=== Begin Enclosure ===

/-- FP32 lanes: combine exactly, round with DRM, write, raise flags. -/
def Env.fpDrm (e : Env) (d : BitVec 7) (x : Nat → Exact) : Env :=
  e.putRounded d (roundLane Fmt.f32 e.drm e.exec x)

/-- The comparisons of FCMP (R102). -/
inductive FCmp where
  | eq | ne | lt | le | gt | ge | unord | ord
  deriving DecidableEq, Repr

def fCmpHolds (op : FCmp) (x y : FVal) : Bool :=
  match fCompare x y, op with
  | none, .ne => true
  | none, .unord => true
  | none, _ => false
  | some _, .unord => false
  | some _, .ord => true
  | some o, .eq => o == .eq
  | some o, .ne => o != .eq
  | some o, .lt => o == .lt
  | some o, .le => o != .gt
  | some o, .gt => o == .gt
  | some o, .ge => o != .lt

/-- A conversion of FP32 to a format, by a rounding code of the word (R104). -/
def Env.cvtTo (e : Env) (d a : BitVec 7) (f : Fmt) (r : BitVec 3) : Env :=
  e.putRounded d (roundLane f (Rm.ofCode r.toNat) e.exec fun l => ⟨e.f32 a l, 0#32⟩)

/-- A narrow source widened exactly (R104). -/
def Env.cvtFrom (e : Env) (d a : BitVec 7) (f : Fmt) : Env :=
  e.putRounded d fun l => roundTo Fmt.f32 .rne (f.decode ((e.v32 a l).toNat % 2 ^ f.width)) 0

/-- FP32 to a 32-bit integer (R61, R104). -/
def Env.cvtInt (e : Env) (d a : BitVec 7) (signed : Bool) (r : BitVec 3) : Env :=
  let m := Rm.ofCode r.toNat
  let lo : Int := if signed then -(2 ^ 31) else 0
  let hi : Int := if signed then 2 ^ 31 - 1 else 2 ^ 32 - 1
  let dOf (l : Nat) : Nat := srDInt (e.f32 a l) (outsideRange lo hi)
  e.putRounded d fun l => roundInt32 signed m (e.f32 a l) (if m = .sr then srNeighbours e.exec dOf l else 0)

/-- The scale exponent of lane l (R105): byte k of v[B] in lane 8 × (l ÷ 8); `none` is the NaN scale 0xFF. -/
def Env.scaleOf (e : Env) (b : BitVec 7) (k l : Nat) : Option Int :=
  let s := elemOf (e.readLane b (8 * (l / 8))) 8 k
  if s = 255 then none else some ((s : Int) - 127)

/-- The lanes that hold the scales of the active lanes (R105). -/
def scaleLanes (exec : Word) : Word := maskOf fun j => j % 8 == 0 && (List.range 8).any fun i => laneIn exec (j + i)

/-- An exact value times a scale; a NaN scale gives NaN with IV (R105). -/
def scaled (x : FVal) (s : Option Int) (inv : Bool) : Exact :=
  match s with
  | none => ⟨.nan, flagIV⟩
  | some k => ⟨x.scale (if inv then -k else k), 0#32⟩

/-- FCVTSC to FP8: byte k of d, the other bytes unchanged (R105). -/
def Env.cvtScTo (e : Env) (d a b : BitVec 7) (k : Nat) (f : Fmt) : Env :=
  let r := roundLane f e.drm e.exec fun l => scaled (e.f32 a l) (e.scaleOf b k l) true
  (e.putV d e.exec fun l => setElem (e.v32 d l) 8 k (r l).bits).orFlags (lanesFlags e.exec r)

/-- FCVTSC from FP8 (R105). -/
def Env.cvtScFrom (e : Env) (d a b : BitVec 7) (k : Nat) (f : Fmt) : Env :=
  e.fpDrm d fun l => scaled (f.decode (elemOf (e.v32 a l) 8 k)) (e.scaleOf b k l) false

/-- The format of a packed form: BF16 or FP16 (R106, R107). -/
def halfFmt (f : BitVec 1) : Fmt := if f = 1#1 then Fmt.f16 else Fmt.bf16

/-- Packed halves: each element exact, rounded with DRM, its neighbours the same element of the neighbour lanes (R106). -/
def Env.packed (e : Env) (d : BitVec 7) (f : Fmt) (x : Nat → Nat → Exact) : Env :=
  let r (i : Nat) : Nat → Rounded := roundLane f e.drm e.exec (x i)
  (e.putV d e.exec fun l => BitVec.ofNat 32 ((r 0 l).bits + 65536 * (r 1 l).bits)).orFlags
    (lanesFlags e.exec (r 0) ||| lanesFlags e.exec (r 1))

def Env.half (e : Env) (f : Fmt) (r : BitVec 7) (i l : Nat) : FVal := f.decode (elemOf (e.v32 r l) 16 i)

/-- Packed minimumNumber and maximumNumber (R106). -/
def halfMinMax (f : Fmt) (isMax : Bool) (a b : Word) : Word :=
  BitVec.ofNat 32 (fMinMax f isMax (elemOf a 16 0) (elemOf b 16 0) + 65536 * fMinMax f isMax (elemOf a 16 1) (elemOf b 16 1))

/-- A floating dot product of n elements of width w (R70, R108). -/
def Env.dot (e : Env) (d a b : BitVec 7) (n w : Nat) (fa fb : Nat → FVal) : Env :=
  e.fpDrm d fun l => fDot e.drm
    ((List.range n).map fun i => (fa (elemOf (e.v32 a l) w i), fb (elemOf (e.v32 b l) w i))) (e.f32 d l)

/-- DOT4.i8 and DOT4.n8 (R108). -/
def dotInt (signed : Bool) (d a b : Word) : Word :=
  let el (x : Word) (i : Nat) : Int :=
    let v := elemOf x 8 i
    if signed && decide (v ≥ 128) then (v : Int) - 256 else v
  BitVec.ofInt 32 ((List.range 4).foldl (fun t i => t + el a i * el b i) (d.toNat : Int))

/-- Entry c of a codebook slot of a core; an unloaded slot holds +0 (R54, R108). -/
def CoreSt.book (c : CoreSt) (slot i : Nat) : FVal :=
  Fmt.bf16.decode (((tabGetD c.engine.books slot []).getD i 0#16).toNat)

/-- FRND lanes (R110); SR takes a grid spacing of 1. -/
def Env.frnd (e : Env) (d a : BitVec 7) (m : Rm) : Env :=
  let dOf (l : Nat) : Nat := srDInt (e.f32 a l) fun _ _ _ => false
  e.putRounded d fun l => roundIntegral m (e.v32 a l).toNat (if m = .sr then srNeighbours e.exec dOf l else 0)

/-- A special function over the active lanes: its results and flags are written later (R66, R78, R103). -/
def Env.sfu (e : Env) (d : BitVec 7) (g : Nat → Rounded) : Env :=
  e.putLateV d (fun l => BitVec.ofNat 32 (g l).bits) (lanesFlags e.exec g)

/-- FADD (R100): Per-lane FP32 add rounded under DRM. -/
def execFadd (d a b : BitVec 7) (s : State) : Out :=
  issue (.lanes [vW d, vR a, vR b]) s fun e =>
    .next (e.fpDrm d fun l => fOp .add e.drm (e.f32 a l) (e.f32 b l)).done

/-- FSUB (R100): Per-lane FP32 subtract rounded under DRM. -/
def execFsub (d a b : BitVec 7) (s : State) : Out :=
  issue (.lanes [vW d, vR a, vR b]) s fun e =>
    .next (e.fpDrm d fun l => fOp .sub e.drm (e.f32 a l) (e.f32 b l)).done

/-- FMUL (R100): Per-lane FP32 multiply rounded under DRM. -/
def execFmul (d a b : BitVec 7) (s : State) : Out :=
  issue (.lanes [vW d, vR a, vR b]) s fun e =>
    .next (e.fpDrm d fun l => fOp .mul e.drm (e.f32 a l) (e.f32 b l)).done

/-- FMIN (R100): Per-lane FP32 minimumNumber. -/
def execFmin (d a b : BitVec 7) (s : State) : Out :=
  issue (.lanes [vW d, vR a, vR b]) s fun e =>
    .next (e.putV d e.exec fun l => BitVec.ofNat 32 (fMinMax Fmt.f32 false (e.v32 a l).toNat (e.v32 b l).toNat)).done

=== End Enclosure ===

→ What is being asked
After reading the records above, say how many lines hold the string "match", using only a number.

→ Final answer
2